### Material provided

/-- 13 R257; 05 R94: the oldest remote write of its channel and port is written where its partition may write, in HBM or in a scratchpad whose
lanes are idle, of which one tile cycle takes the bytes up to the next multiple of 4 KiB; one to a place it may not write, or that the host
link cannot carry (this one: log entry 16), is dropped, counted at its port and changes no memory; a permitted one waits while its tile or
memory is not up (15 R290); a remote gate add raises a gate of its partition, at once by the model's choice (log entry 16); behind an older message neither moves. -/
def Obligations.RemoteMessagesLand : Prop :=
  ∀ (s : State) (i : Nat) (m : RemoteIn), s.isFatal = false → s.remoteIn[i]? = some m →
    let dpa := nbits (leNat (sliceB m.bytes 0 8)) 47 0
    let bytes := m.bytes.drop 16
    (remoteFirst s i m = false → exec (.remoteWrite i none) s = .next (voteRefresh s) ∧ exec (.remoteGateAdd i) s = .next (voteRefresh s))
    ∧ (remoteFirst s i m = true → m.cls = 1 → dpaOk s m.part false dpa bytes.length = true → hostFits s dpa bytes.length = true →
      (∃ x ∈ rangeParts dpa bytes.length, locReady s x.1 = false) → exec (.remoteWrite i none) s = .next (voteRefresh s))
    ∧ (remoteFirst s i m = true → m.cls = 1 → (dpaOk s m.part false dpa bytes.length = false ∨ hostFits s dpa bytes.length = false) →
        ∃ t, exec (.remoteWrite i none) s = .next t ∧ t.remoteIn = s.remoteIn.eraseIdx i ∧ t.hbm = s.hbm ∧ t.spad = s.spad
          ∧ ∀ p, m.port = some p → p < 16 → t.rd (fDropRoute p) = min (2 ^ 32 - 1) (s.rd (fDropRoute p) + 1))
    ∧ (remoteFirst s i m = true → m.cls = 1 → (∀ x ∈ rangeParts dpa bytes.length, locReady s x.1 = true) →
      (dpaLoc s dpa = .hbm → dpaOk s m.part false dpa bytes.length = true → s.hbmUe = [] → m.got = 0 →
        ∃ t, exec (.remoteWrite i none) s = .next t ∧ t.remoteIn = s.remoteIn.eraseIdx i ∧ t.spad = s.spad
          ∧ (∀ j, j < bytes.length → dpaByte t (dpa + j) = bytes.getD j 0#8)
          ∧ ∀ a, a < 0x9000000000 → a < dpa ∨ dpa + bytes.length ≤ a → dpaByte t a = dpaByte s a)
      ∧ (∀ tile o, dpaLoc s dpa = .spad tile o → dpaOk s m.part false dpa bytes.length = true → LanesIdle s tile → o % 2 = 0 →
          bytes.length % 2 = 0 → o + bytes.length ≤ 0x4000000 → m.got = 0 →
        let n := min bytes.length (4096 - o % 4096)
        ∃ t, exec (.remoteWrite i none) s = .next t ∧ t.hbm = s.hbm
          ∧ t.remoteIn = (if n = bytes.length then s.remoteIn.eraseIdx i else s.remoteIn.set i { m with got := 1 })
          ∧ ∀ k, tget byte0 t.spad k = (let b := s.tileSite tile * 0x4000000 + o
              if b ≤ k ∧ k < b + n then bytes.getD (k - b) 0#8 else tget byte0 s.spad k)))
    ∧ (remoteFirst s i m = true → m.cls = 2 → ∀ tile g, decRef (leNat (sliceB m.bytes 0 8)) = .gate tile g → tileReady s tile = true →
        ownsTile s m.part tile = true → (s.tile tile).gateOps = [] →
        ∃ t, exec (.remoteGateAdd i) s = .next t ∧ t.remoteIn = s.remoteIn.eraseIdx i ∧ t.hbm = s.hbm ∧ t.spad = s.spad
          ∧ t.gate tile g = s.gate tile g + BitVec.ofNat 32 (leNat (sliceB m.bytes 8 4))
          ∧ ∀ n h, (n ≠ tile ∨ h ≠ g) → t.gate n h = s.gate n h)
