theorem bargeComplete_of_done {s : State} {b : Barge} {r c : Nat} (hf : s.isFatal = false) (hb : s.barge b.id = some b)
    (ho : b.origin = .ring r c) (ha : b.admitted = true) (hnf : b.failed = false) (hnc : b.complete = false) (hsent : b.pieces ≤ b.sent)
    (hwr : b.handed ≤ b.written) (haw : b.awaiting = [])
    (halone : ∀ x ∈ s.barges, x.id ≠ b.id → x.engine ≠ b.engine ∨ x.chan ≠ b.chan)
    (hdone : ∀ k, b.done = some k → tileReady s (k / 4096) = true) :
    bargeComplete s b.id = bargeRecorded (doneRaised s b) b r c := by
  have hearlier : ((s.barges.takeWhile fun x => decide (x.id ≠ b.id)).any fun x =>
      decide (x.engine = b.engine) && decide (x.chan = b.chan) && !x.complete) = false := by
    refine List.any_eq_false.2 fun x hx => ?_
    have hne := halone x (List.takeWhile_sublist _ |>.mem hx) (by simpa using List.mem_takeWhile_imp hx)
    rcases hne with he | hc
    · simp [he]
    · simp [hc]
  have hup : (b.done.any fun k => !tileReady s (k / 4096)) = false := by
    cases hk : b.done with
    | none => rfl
    | some k => simp [hdone k hk]
  simp only [bargeComplete, hb, hnc, haw, hnf, ha, hearlier, hf, hup, Nat.not_lt.2 hsent, Nat.not_lt.2 hwr, ho, List.isEmpty_nil, Bool.not_true,
    Bool.false_eq_true, or_self, if_false, doneRaised]
  cases b.done <;> rfl

theorem bargeComplete_of_done_down {s : State} {b : Barge} {k : Nat} (hb : s.barge b.id = some b) (hnf : b.failed = false)
    (hk : b.done = some k) (hdown : tileReady s (k / 4096) = false) : bargeComplete s b.id = s := by
  simp only [bargeComplete, hb, hnf, hk]
  split
  · rfl
  · simp [hdown]

section
variable {s : State} {b : Barge} (hf : s.isFatal = false)
  (hdone : ∀ k, b.done = some k → (s.tile (k / 4096)).gateOps = [] ∧ tileReady s (k / 4096) = true)
include hf hdone

theorem doneRaised_barges : (doneRaised s b).barges = s.barges := by
  unfold doneRaised
  cases hk : b.done with
  | none => rfl
  | some k => exact gateAddNow_barges hf (hdone k hk).2 (hdone k hk).1 ..
theorem doneRaised_rings : (doneRaised s b).rings = s.rings := by
  unfold doneRaised
  cases hk : b.done with
  | none => rfl
  | some k => exact gateAddNow_rings hf (hdone k hk).2 (hdone k hk).1 ..
theorem gate_doneRaised {k : Nat} (hk : b.done = some k) (n g : Nat) :
    (doneRaised s b).gate n g = if n = k / 4096 ∧ g = k % 4096 then s.gate n g + 1 else s.gate n g := by
  rw [doneRaised, hk]
  exact gate_gateAddNow hf (hdone k hk).2 (hdone k hk).1 ..

end

theorem bargeRecorded_tiles (s : State) (b : Barge) (r c : Nat) : (bargeRecorded s b r c).tiles = s.tiles := by
  unfold bargeRecorded
  split <;> rfl

theorem any_waits_iff (l : List Dispatched) (c : Nat) (w : Work) :
    (l.any fun d => decide (d.count = c) && decide (d.work = w)) = true ↔ ∃ d ∈ l, d.count = c ∧ d.work = w := by simp

theorem bargeRecorded_barges (s : State) (b : Barge) (r c : Nat) : (bargeRecorded s b r c).barges =
    if (s.ring r).out.any fun d => decide (d.count = c) && decide (d.work = .barge b.id)
    then s.barges.map fun x => if x.id = b.id then { x with complete := true } else x else s.barges.filter fun x => decide (x.id ≠ b.id) := by
  unfold bargeRecorded
  split <;> rfl

theorem mem_out_bargeRecorded {s : State} {b : Barge} {r c : Nat} {d : Dispatched} (hd : d ∈ (s.ring r).out) (hc : d.count = c)
    (hw : d.work = .barge b.id) : { d with work := .judged 0 (b.rows * b.rowBytes) none } ∈ ((bargeRecorded s b r c).ring r).out := by
  unfold bargeRecorded
  rw [if_pos ((any_waits_iff ..).2 ⟨d, hd, hc, hw⟩)]
  exact mem_out_settleWork (s := s.modBarge b.id _) hd hc hw
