-- ==== Sys2Proof/Machine/AddressByte.lean ====
section
/-! DEFINITION. The meanings of ADDR_BYTE and RDREQ (spec/41_device_address_encoder.md). -/

namespace Sys2Proof.Machine

/-- ADDR_BYTE (R101). -/
def execAddrByte (selector : Int) (direction : Direction) (s : State) : Host.Outcome State Fault Refusal :=
  callEncodeAddressByte ⟨selector, direction.bit⟩ s

/-- RDREQ (R103). -/
def execRdreq (selector : Int) (s : State) : Host.Outcome State Fault Refusal :=
  callReadRequest selector s

end Sys2Proof.Machine
end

### Task statement
Scan the records above for the string "spad", then copy each line where it turns up.

### Exercise response
        ∃ t, exec (.remoteWrite i none) s = .next t ∧ t.remoteIn = s.remoteIn.eraseIdx i ∧ t.hbm = s.hbm ∧ t.spad = s.spad
        ∃ t, exec (.remoteWrite i none) s = .next t ∧ t.remoteIn = s.remoteIn.eraseIdx i ∧ t.spad = s.spad
      ∧ (∀ tile o, dpaLoc s dpa = .spad tile o → dpaOk s m.part false dpa bytes.length = true → LanesIdle s tile → o % 2 = 0 →
          ∧ ∀ k, tget byte0 t.spad k = (let b := s.tileSite tile * 0x4000000 + o
              if b ≤ k ∧ k < b + n then bytes.getD (k - b) 0#8 else tget byte0 s.spad k)))
        ∃ t, exec (.remoteGateAdd i) s = .next t ∧ t.remoteIn = s.remoteIn.eraseIdx i ∧ t.hbm = s.hbm ∧ t.spad = s.spad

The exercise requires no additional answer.